┌────────
-- ==== Sys2Proof/Machine/State.lean ====
section
/-!
DEFINITION. The state of the XM12: every register, table, queue and counter the spec names, as plain data. Numbers that
the spec adds, shifts or masks as words are bit vectors; counts, identifiers and addresses are natural numbers. A field's
docstring names the rule that gives it. The value right after reset stands as the field's default (17 of 01 and the
Reset columns of the register maps; where the spec gives none, log entries 5 and 6).
-/

namespace Sys2Proof.Machine

/-- Sparse data by key, keys strictly rising. An unlisted key holds the default its reader names. -/
abbrev Map (α : Type) := List (Nat × α)

/-- Bytes by address: strictly rising, no entry equal to 0, which is what an unlisted address reads as (log 5). -/
abbrev Memory := List Host.Cell

/-! ## Names of small sets -/

/-- The two halves of a context (01 R16). -/
inductive Half where
  /-- the access half -/
  | A
  /-- the execute half -/
  | E
  deriving DecidableEq, Repr, Inhabited

/-- The fault codes of 15 R354, in its order. -/
inductive FaultCode where
  | illegal | privilege | format | reservedCode | layout | notPresent | protection | tablePoison | dataPoison
  | scopeMismatch | decoupleDeadlock | countMismatch | endInvalid | hang | checker | trap | sealedError | violation
  | streamEnd
  deriving DecidableEq, Repr, Inhabited

/-- The stall reasons of 23 R407, in its order. -/
inductive Stall where
  | none | q0Empty | q1Full | q23 | viewHold | fillWindow | tagWait | barrier | matrixFull | outboxFull | sendRefused
  | atomicPending | fence | fetchMiss | checkerReplay | scoreboard | sfuBusy | streamBuffer | preempting
  deriving DecidableEq, Repr, Inhabited

/-- What a context is doing: it holds no activation (free), runs one (running), stands parked by a fault (parked,
15 R355), or is a frozen master (frozen, 15 R377). -/
inductive CtxStatus where
  | free | running | parked | frozen
  deriving DecidableEq, Repr, Inhabited

/-- A disturbance of the hardware that meets the instruction in hand (01 R22, 15 R370): none; one checker mismatch, after
which the instruction is replayed; a second checker mismatch; a second disagreement of the special-function unit; an uncorrectable
error in data consumed from registers, views, queues or pool. -/
inductive Upset where
  | none | checkerOnce | checkerTwice | sfuTwice | badData
  deriving DecidableEq, Repr, Inhabited

/-- The kinds of activation of 13 R293. -/
inductive ActKind where
  | data | event | spawn | start
  deriving DecidableEq, Repr, Inhabited

/-- States of a process-table entry (14 R347). -/
inductive ProcState where
  | resident | swapped | moving | exited
  deriving DecidableEq, Repr, Inhabited

/-- States of a channel end at its home (13 R298): AT, IN_TRANSIT, CLOSED. -/
inductive EndPlace where
  | here | inTransit | closed
  deriving DecidableEq, Repr, Inhabited

/-- States of an end register (13 R300). -/
inductive EndState where
  | empty | reserved | held
  deriving DecidableEq, Repr, Inhabited

/-- States of a slice way (04 R62). -/
inductive WayState where
  | invalid | clean | dirty | pinned
  deriving DecidableEq, Repr, Inhabited

/-- States of a link (12 R278). -/
inductive LinkState where
  | down | training | up
  deriving DecidableEq, Repr, Inhabited

/-- Packet classes of Mortar in the order of 04 R77. -/
inductive PClass where
  | request | response | stream
  deriving DecidableEq, Repr, Inhabited

/-- Idle states of a cluster or the device (22 R399); `run` is none of them. -/
inductive Idle where
  | run | i1 | i2 | i3 | i4
  deriving DecidableEq, Repr, Inhabited

/-! ## Places a datum lies -/

/-- Where one byte lies: nowhere (reads zero, writes are discarded), at a physical address, at an offset of a core's
pool, or at a physical address read through the read-only cache of a cluster (04 R74). -/
inductive Loc where
  | void
  | phys (a : Nat)
  | pool (core off : Nat)
  | ro (cluster a : Nat)
  deriving DecidableEq, Repr, Inhabited

/-- An entry of q0 or q1 (01 R19, 02 R35): 64 bytes, their format tag, and whether the entry is reserved and its load
data has not arrived. A load from memory is performed at issue and its data is on the way. -/
structure QEntry where
  data : BitVec 512 := 0#512
  tag : BitVec 5 := 0#5
  awaits : Bool := false
  /-- the request whose reply fills the entry; none when its data is on the way already -/
  req : Option Nat := none
  deriving DecidableEq, Repr, Inhabited

/-- A queued E word and its address (15 R358). -/
structure EWord where
  addr : Nat := 0
  word : BitVec 32 := 0#32
  deriving DecidableEq, Repr, Inhabited

/-- A box read at issue (05 R105): the layout id, the entry as it stood, start coordinates and extents. -/
structure Box where
  lid : Nat := 0
  entry : BitVec 512 := 0#512
  start : List Nat := []
  ext : List Nat := []
  deriving DecidableEq, Repr, Inhabited

/-- The reply to a request that left the core. -/
structure Reply where
  value : Word := 0#64
  /-- element codes, for LDQ through a REMOTE layout -/
  codes : List Nat := []
  status : Nat := 0
  fault : Option (FaultCode × Word) := none
  /-- word 4 of the fault message of a fault -/
  extra : Word := 0#64
  /-- what the writers of the value had performed, for the reader to learn (11 R240): agents and counts, as in `Know` -/
  know : Map Nat := []
  /-- the part of a gathered read that it answers -/
  part : Nat := 0
  deriving DecidableEq, Repr, Inhabited

/-- A read of remote bytes under way: one packet asks for the bytes of one 256-byte chunk (12 R271). -/
structure Gather where
  /-- the elements: the addresses of an element's bytes, none for one that reads zero, the bit it starts at and its bits -/
  want : List (List Nat × Nat × Nat) := []
  /-- the parts not yet answered: number and addresses -/
  out : Map (List Nat) := []
  /-- the bytes that have come, by address, and what their writers had performed -/
  got : Map Nat := []
  know : Map Nat := []
  deriving DecidableEq, Repr, Inhabited

/-! ## Engine commands -/

/-- The COPY group by its sub values (06 R119), without CPYCAN, and MRD's writing half is a matrix job. -/
inductive CopyOp where
  | cpy | cpyred | gath | scat | halo | strm | fillw
  deriving DecidableEq, Repr, Inhabited

/-- A source element as the hod has read it: its code, its block's scale byte, and whether its reduction line has OVF set. -/
structure Item where
  code : Nat := 0
  scale : Nat := 127
  ovf : Bool := false
  deriving DecidableEq, Repr, Inhabited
└────────
__Task to complete__:
In the entries above, find each line containing the string "writers" and copy it.

__Result of this exercise__:
  /-- what the writers of the value had performed, for the reader to learn (11 R240): agents and counts, as in `Know` -/
  /-- the bytes that have come, by address, and what their writers had performed -/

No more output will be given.